• _WHAT THE EXERCISE ASKS_
Count the lines in the entries that contain "toNat". Say the number and nothing more.

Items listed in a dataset

-- ==== Sys2Proof/Machine/Tables.lean ====
section
/-! DEFINITION. The meanings of TABLE_WRITE and TABLE_READ, one for each table (R21, R44, R64, R100 to R103, R133). -/

namespace Sys2Proof.Machine

/-- Whether the six numbers of a geometry pass the FAU's validity tests (R101). -/
def geometryValid (rb cb bb ioc : Nat) : Bool :=
  decide (1 ≤ rb ∧ rb ≤ 16 ∧ 1 ≤ cb ∧ cb ≤ 12 ∧ bb ≤ 4 ∧ bb < rb ∧ 1 ≤ ioc ∧ ioc ≤ 16)

/-- The geometry that TABLE_WRITE GEOMETRY's arguments give, absent when it fails a validity test; SR and SC are taken
as 4 when greater (R101). -/
def Request.geometry (r : Request) : Option Geometry :=
  let n := fun i => (r.arg i).toNat
  if geometryValid (n 2) (n 3) (n 4) (n 5) then
    some ⟨true, n 2, n 3, n 4, n 5, min (n 6) 4, min (n 7) 4⟩
  else none

/-- The geometry is written, and the 256 Block Records of the head become IDLE and empty (R101, R102). -/
def Head.writeGeometry (hd : Head) (g : Geometry) : Head := { hd with geometry := g, blocks := Head.idleBlocks }

/-- The owning block's part of TABLE_WRITE GEOMETRY (R101). -/
def State.writeGeometry (s : State) (r : Request) : State :=
  match r.geometry with
  | none => s.reply .badArgument .empty
  | some g =>
    (s.updHead r.head (fun hd => hd.writeGeometry g)).reply
      (doneOr (g.sr != (r.arg 6).toNat || g.sc != (r.arg 7).toNat)) (.geometry g)

/-- TABLE_WRITE GEOMETRY (R101, R102). -/
def execTableWriteGeometry (s : State) : Host.Outcome State Fault Refusal :=
  .next (s.execute .writeGeometry (fun r s => s.writeGeometry r))

/-- The window that TABLE_WRITE WINDOW's arguments give, with the bits at or above bit 28 cleared (R103). -/
def Request.window (r : Request) : Window where
  enabled := r.flag 3
  matchBase := BitVec.ofNat 28 (r.num 4 4)
  matchMask := BitVec.ofNat 28 (r.num 8 4)
  substValue := BitVec.ofNat 28 (r.num 12 4)
  substMask := BitVec.ofNat 28 (r.num 16 4)

/-- Whether one of the four values of a window has a bit at or above bit 28 (R103). -/
def Request.windowCut (r : Request) : Bool :=
  2 ^ 28 ≤ r.num 4 4 || 2 ^ 28 ≤ r.num 8 4 || 2 ^ 28 ≤ r.num 12 4 || 2 ^ 28 ≤ r.num 16 4

/-- TABLE_WRITE WINDOW (R103). -/
def execTableWriteWindow (s : State) : Host.Outcome State Fault Refusal :=
  .next (s.execute .writeWindow (fun r s =>
    (s.updHead r.head (fun hd => { hd with windows := setAt hd.windows (r.entryAt 2) r.window })).reply
      (doneOr r.windowCut) (.window r.window)))

/-- The Marker Table entry that TABLE_WRITE MARKER's arguments give, absent for a code that is no action (R64). -/
def Request.marker (r : Request) : Option Marker :=
  (MarkerAction.ofCode (r.arg 6)).map
    (fun a => ⟨r.flag 2, r.arg 3, r.arg 4, (r.arg 5).extractLsb' 0 4, a⟩)

/-- The owning block's part of TABLE_WRITE MARKER (R64). -/
def State.writeMarker (s : State) (r : Request) : State :=
  match r.marker with
  | none => s.reply .badArgument .empty
  | some m => { s with markers := setAt s.markers (r.entryAt 1) m }.reply .done (.marker m)

/-- TABLE_WRITE MARKER (R64). -/
def execTableWriteMarker (s : State) : Host.Outcome State Fault Refusal :=
  .next (s.execute .writeMarker (fun r s => s.writeMarker r))

/-- The Latency Class entry that TABLE_WRITE LATENCY_CLASS's arguments give, its values taken to 1 to 16,383 (R21). -/
def Request.latencyClass (r : Request) : LatencyClass where
  valid := r.flag 2
  maxRoundTrip := clampTo 1 Config.maxQuanta (r.num 3 2)
  window := clampTo 1 Config.maxQuanta (r.num 5 2)

/-- TABLE_WRITE LATENCY_CLASS (R21). -/
def execTableWriteLatencyClass (s : State) : Host.Outcome State Fault Refusal :=
  .next (s.execute .writeLatencyClass (fun r s =>
    { s with latency := setAt s.latency (r.entryAt 1) r.latencyClass }.reply
      (doneOr (r.latencyClass.maxRoundTrip != r.num 3 2 || r.latencyClass.window != r.num 5 2))
      (.latencyClass r.latencyClass)))

/-- TABLE_WRITE SITE_LIMITS (R44). -/
def execTableWriteSiteLimits (s : State) : Host.Outcome State Fault Refusal :=
  .next (s.execute .writeSiteLimits (fun r s =>
    (s.updHead r.head (fun hd =>
      hd.updSite (r.siteAt 2) (fun st => { st with failLimit := r.num 3 2, logEnable := r.flag 5 }))).reply
      .done (.siteLimits (r.num 3 2) (r.flag 5))))

/-- TABLE_READ of a Geometry Record (R100). -/
def execTableReadGeometry (s : State) : Host.Outcome State Fault Refusal :=
  .next (s.execute .readGeometry (fun r s => s.reply .done (.geometry (s.head r.head).geometry)))

/-- TABLE_READ of a scramble window (R103). -/
def execTableReadWindow (s : State) : Host.Outcome State Fault Refusal :=
  .next (s.execute .readWindow (fun r s => s.reply .done (.window (s.head r.head).windows[r.entryAt 2])))

/-- TABLE_READ of a Marker Table entry (R64). -/
def execTableReadMarker (s : State) : Host.Outcome State Fault Refusal :=
  .next (s.execute .readMarker (fun r s => s.reply .done (.marker s.markers[r.entryAt 1])))

/-- TABLE_READ of a Latency Class entry (R21). -/
def execTableReadLatencyClass (s : State) : Host.Outcome State Fault Refusal :=
  .next (s.execute .readLatencyClass (fun r s => s.reply .done (.latencyClass s.latency[r.entryAt 1])))

/-- TABLE_READ of a SITE_LIMITS entry (R44). -/
def execTableReadSiteLimits (s : State) : Host.Outcome State Fault Refusal :=
  .next (s.execute .readSiteLimits (fun r s =>
    let st := (s.head r.head).site (r.siteAt 2)
    s.reply .done (.siteLimits st.failLimit st.logEnable)))

/-- TABLE_READ of a Block Record (R133). -/
def execTableReadBlockRecord (s : State) : Host.Outcome State Fault Refusal :=
  .next (s.execute .readBlock (fun r s => s.reply .done (.block ((s.head r.head).block (r.siteAt 2) (r.siteAt 3)))))

end Sys2Proof.Machine
end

• _TASK OUTPUT_
2